===== LISTED ENTRIES

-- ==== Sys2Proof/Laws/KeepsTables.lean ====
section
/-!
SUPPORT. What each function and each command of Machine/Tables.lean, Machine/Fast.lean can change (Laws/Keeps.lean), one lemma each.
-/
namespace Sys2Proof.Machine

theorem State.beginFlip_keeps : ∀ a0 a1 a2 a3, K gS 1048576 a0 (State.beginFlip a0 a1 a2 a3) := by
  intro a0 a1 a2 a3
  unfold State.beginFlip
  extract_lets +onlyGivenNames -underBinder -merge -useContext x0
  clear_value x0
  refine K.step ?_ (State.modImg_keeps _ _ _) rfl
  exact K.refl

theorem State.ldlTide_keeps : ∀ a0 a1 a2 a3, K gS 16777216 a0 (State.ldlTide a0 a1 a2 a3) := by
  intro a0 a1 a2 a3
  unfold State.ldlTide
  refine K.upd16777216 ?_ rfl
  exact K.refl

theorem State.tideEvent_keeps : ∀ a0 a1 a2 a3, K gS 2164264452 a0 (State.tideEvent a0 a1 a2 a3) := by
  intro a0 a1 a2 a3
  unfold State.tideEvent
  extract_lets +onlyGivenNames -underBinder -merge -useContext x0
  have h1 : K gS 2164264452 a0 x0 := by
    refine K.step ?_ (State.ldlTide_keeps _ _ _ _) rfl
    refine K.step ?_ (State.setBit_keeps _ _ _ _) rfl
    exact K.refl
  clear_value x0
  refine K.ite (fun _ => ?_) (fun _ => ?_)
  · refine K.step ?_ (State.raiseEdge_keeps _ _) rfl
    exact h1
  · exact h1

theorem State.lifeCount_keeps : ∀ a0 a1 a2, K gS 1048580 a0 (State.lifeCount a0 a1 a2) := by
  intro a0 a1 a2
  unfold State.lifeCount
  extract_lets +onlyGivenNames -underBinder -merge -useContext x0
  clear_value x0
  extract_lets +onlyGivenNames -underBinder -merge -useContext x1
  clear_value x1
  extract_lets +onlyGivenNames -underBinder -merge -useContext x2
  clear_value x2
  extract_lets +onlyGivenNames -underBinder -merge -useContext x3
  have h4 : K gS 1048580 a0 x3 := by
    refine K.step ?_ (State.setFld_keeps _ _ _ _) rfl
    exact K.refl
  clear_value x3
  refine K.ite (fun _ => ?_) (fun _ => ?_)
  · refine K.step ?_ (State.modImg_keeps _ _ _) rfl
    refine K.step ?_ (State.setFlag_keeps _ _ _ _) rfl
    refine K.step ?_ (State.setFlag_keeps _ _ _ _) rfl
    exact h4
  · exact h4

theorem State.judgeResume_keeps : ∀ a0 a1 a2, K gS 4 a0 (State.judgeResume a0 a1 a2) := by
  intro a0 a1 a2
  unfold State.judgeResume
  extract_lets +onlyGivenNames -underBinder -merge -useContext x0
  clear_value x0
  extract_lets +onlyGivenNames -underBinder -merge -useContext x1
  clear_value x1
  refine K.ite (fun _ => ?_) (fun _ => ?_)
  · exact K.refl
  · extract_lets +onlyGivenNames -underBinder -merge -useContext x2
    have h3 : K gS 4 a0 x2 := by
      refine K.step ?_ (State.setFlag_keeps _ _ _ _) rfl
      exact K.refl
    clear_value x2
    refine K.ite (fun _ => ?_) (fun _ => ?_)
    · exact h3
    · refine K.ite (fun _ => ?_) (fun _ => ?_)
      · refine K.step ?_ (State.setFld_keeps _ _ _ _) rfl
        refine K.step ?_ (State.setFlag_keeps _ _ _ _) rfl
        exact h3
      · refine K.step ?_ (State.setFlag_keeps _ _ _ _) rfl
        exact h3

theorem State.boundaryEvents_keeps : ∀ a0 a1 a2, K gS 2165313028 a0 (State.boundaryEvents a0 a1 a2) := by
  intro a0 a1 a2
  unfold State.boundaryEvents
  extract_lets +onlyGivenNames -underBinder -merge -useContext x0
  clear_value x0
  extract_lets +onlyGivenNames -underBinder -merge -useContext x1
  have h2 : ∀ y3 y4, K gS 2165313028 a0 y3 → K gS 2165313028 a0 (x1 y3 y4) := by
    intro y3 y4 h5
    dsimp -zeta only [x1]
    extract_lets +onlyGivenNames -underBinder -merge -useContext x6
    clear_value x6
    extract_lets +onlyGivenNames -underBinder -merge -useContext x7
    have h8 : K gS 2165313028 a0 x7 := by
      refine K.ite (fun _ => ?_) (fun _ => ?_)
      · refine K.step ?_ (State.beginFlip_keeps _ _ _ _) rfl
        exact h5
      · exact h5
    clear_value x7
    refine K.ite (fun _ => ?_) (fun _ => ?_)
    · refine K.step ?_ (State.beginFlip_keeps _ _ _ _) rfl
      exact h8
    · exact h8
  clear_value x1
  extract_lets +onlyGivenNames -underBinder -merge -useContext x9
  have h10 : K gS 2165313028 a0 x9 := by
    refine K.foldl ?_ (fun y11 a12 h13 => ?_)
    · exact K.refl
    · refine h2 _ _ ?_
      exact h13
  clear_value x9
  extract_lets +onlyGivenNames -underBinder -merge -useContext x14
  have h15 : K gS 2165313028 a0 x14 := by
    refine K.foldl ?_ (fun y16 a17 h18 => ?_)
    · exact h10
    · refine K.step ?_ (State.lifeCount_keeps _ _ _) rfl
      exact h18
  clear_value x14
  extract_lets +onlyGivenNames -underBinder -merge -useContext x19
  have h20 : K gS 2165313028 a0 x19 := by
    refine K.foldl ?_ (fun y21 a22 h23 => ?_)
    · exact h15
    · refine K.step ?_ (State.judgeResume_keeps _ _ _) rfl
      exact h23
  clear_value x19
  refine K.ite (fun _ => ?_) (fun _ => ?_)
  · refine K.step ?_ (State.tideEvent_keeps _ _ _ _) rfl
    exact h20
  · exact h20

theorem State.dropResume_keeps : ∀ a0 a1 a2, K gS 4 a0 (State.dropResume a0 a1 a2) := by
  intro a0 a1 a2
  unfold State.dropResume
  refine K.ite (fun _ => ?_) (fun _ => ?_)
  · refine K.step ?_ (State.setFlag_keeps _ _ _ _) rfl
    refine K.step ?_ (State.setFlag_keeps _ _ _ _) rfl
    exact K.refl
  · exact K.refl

==========

● **YOUR ASSIGNMENT**: In full and exactly, transcribe the material above.

● **RESULT OF THE EXERCISE**:
-- ==== Sys2Proof/Laws/KeepsTables.lean ====
section
/-!
SUPPORT. What each function and each command of Machine/Tables.lean, Machine/Fast.lean can change (Laws/Keeps.lean), one lemma each.
-/
namespace Sys2Proof.Machine

theorem State.beginFlip_keeps : ∀ a0 a1 a2 a3, K gS 1048576 a0 (State.beginFlip a0 a1 a2 a3) := by
  intro a0 a1 a2 a3
  unfold State.beginFlip
  extract_lets +onlyGivenNames -underBinder -merge -useContext x0
  clear_value x0
  refine K.step ?_ (State.modImg_keeps _ _ _) rfl
  exact K.refl

theorem State.ldlTide_keeps : ∀ a0 a1 a2 a3, K gS 16777216 a0 (State.ldlTide a0 a1 a2 a3) := by
  intro a0 a1 a2 a3
  unfold State.ldlTide
  refine K.upd16777216 ?_ rfl
  exact K.refl

theorem State.tideEvent_keeps : ∀ a0 a1 a2 a3, K gS 2164264452 a0 (State.tideEvent a0 a1 a2 a3) := by
  intro a0 a1 a2 a3
  unfold State.tideEvent
  extract_lets +onlyGivenNames -underBinder -merge -useContext x0
  have h1 : K gS 2164264452 a0 x0 := by
    refine K.step ?_ (State.ldlTide_keeps _ _ _ _) rfl
    refine K.step ?_ (State.setBit_keeps _ _ _ _) rfl
    exact K.refl
  clear_value x0
  refine K.ite (fun _ => ?_) (fun _ => ?_)
  · refine K.step ?_ (State.raiseEdge_keeps _ _) rfl
    exact h1
  · exact h1

theorem State.lifeCount_keeps : ∀ a0 a1 a2, K gS 1048580 a0 (State.lifeCount a0 a1 a2) := by
  intro a0 a1 a2
  unfold State.lifeCount
  extract_lets +onlyGivenNames -underBinder -merge -useContext x0
  clear_value x0
  extract_lets +onlyGivenNames -underBinder -merge -useContext x1
  clear_value x1
  extract_lets +onlyGivenNames -underBinder -merge -useContext x2
  clear_value x2
  extract_lets +onlyGivenNames -underBinder -merge -useContext x3
  have h4 : K gS 1048580 a0 x3 := by
    refine K.step ?_ (State.setFld_keeps _ _ _ _) rfl
    exact K.refl
  clear_value x3
  refine K.ite (fun _ => ?_) (fun _ => ?_)
  · refine K.step ?_ (State.modImg_keeps _ _ _) rfl
    refine K.step ?_ (State.setFlag_keeps _ _ _ _) rfl
    refine K.step ?_ (State.setFlag_keeps _ _ _ _) rfl
    exact h4
  · exact h4

theorem State.judgeResume_keeps : ∀ a0 a1 a2, K gS 4 a0 (State.judgeResume a0 a1 a2) := by
  intro a0 a1 a2
  unfold State.judgeResume
  extract_lets +onlyGivenNames -underBinder -merge -useContext x0
  clear_value x0
  extract_lets +onlyGivenNames -underBinder -merge -useContext x1
  clear_value x1
  refine K.ite (fun _ => ?_) (fun _ => ?_)
  · exact K.refl
  · extract_lets +onlyGivenNames -underBinder -merge -useContext x2
    have h3 : K gS 4 a0 x2 := by
      refine K.step ?_ (State.setFlag_keeps _ _ _ _) rfl
      exact K.refl
    clear_value x2
    refine K.ite (fun _ => ?_) (fun _ => ?_)
    · exact h3
    · refine K.ite (fun _ => ?_) (fun _ => ?_)
      · refine K.step ?_ (State.setFld_keeps _ _ _ _) rfl
        refine K.step ?_ (State.setFlag_keeps _ _ _ _) rfl
        exact h3
      · refine K.step ?_ (State.setFlag_keeps _ _ _ _) rfl
        exact h3

theorem State.boundaryEvents_keeps : ∀ a0 a1 a2, K gS 2165313028 a0 (State.boundaryEvents a0 a1 a2) := by
  intro a0 a1 a2
  unfold State.boundaryEvents
  extract_lets +onlyGivenNames -underBinder -merge -useContext x0
  clear_value x0
  extract_lets +onlyGivenNames -underBinder -merge -useContext x1
  have h2 : ∀ y3 y4, K gS 2165313028 a0 y3 → K gS 2165313028 a0 (x1 y3 y4) := by
    intro y3 y4 h5
    dsimp -zeta only [x1]
    extract_lets +onlyGivenNames -underBinder -merge -useContext x6
    clear_value x6
    extract_lets +onlyGivenNames -underBinder -merge -useContext x7
    have h8 : K gS 2165313028 a0 x7 := by
      refine K.ite (fun _ => ?_) (fun _ => ?_)
      · refine K.step ?_ (State.beginFlip_keeps _ _ _ _) rfl
        exact h5
      · exact h5
    clear_value x7
    refine K.ite (fun _ => ?_) (fun _ => ?_)
    · refine K.step ?_ (State.beginFlip_keeps _ _ _ _) rfl
      exact h8
    · exact h8
  clear_value x1
  extract_lets +onlyGivenNames -underBinder -merge -useContext x9
  have h10 : K gS 2165313028 a0 x9 := by
    refine K.foldl ?_ (fun y11 a12 h13 => ?_)
    · exact K.refl
    · refine h2 _ _ ?_
      exact h13
  clear_value x9
  extract_lets +onlyGivenNames -underBinder -merge -useContext x14
  have h15 : K gS 2165313028 a0 x14 := by
    refine K.foldl ?_ (fun y16 a17 h18 => ?_)
    · exact h10
    · refine K.step ?_ (State.lifeCount_keeps _ _ _) rfl
      exact h18
  clear_value x14
  extract_lets +onlyGivenNames -underBinder -merge -useContext x19
  have h20 : K gS 2165313028 a0 x19 := by
    refine K.foldl ?_ (fun y21 a22 h23 => ?_)
    · exact h15
    · refine K.step ?_ (State.judgeResume_keeps _ _ _) rfl
      exact h23
  clear_value x19
  refine K.ite (fun _ => ?_) (fun _ => ?_)
  · refine K.step ?_ (State.tideEvent_keeps _ _ _ _) rfl
    exact h20
  · exact h20

theorem State.dropResume_keeps : ∀ a0 a1 a2, K gS 4 a0 (State.dropResume a0 a1 a2) := by
  intro a0 a1 a2
  unfold State.dropResume
  refine K.ite (fun _ => ?_) (fun _ => ?_)
  · refine K.step ?_ (State.setFlag_keeps _ _ _ _) rfl
    refine K.step ?_ (State.setFlag_keeps _ _ _ _) rfl
    exact K.refl
  · exact K.refl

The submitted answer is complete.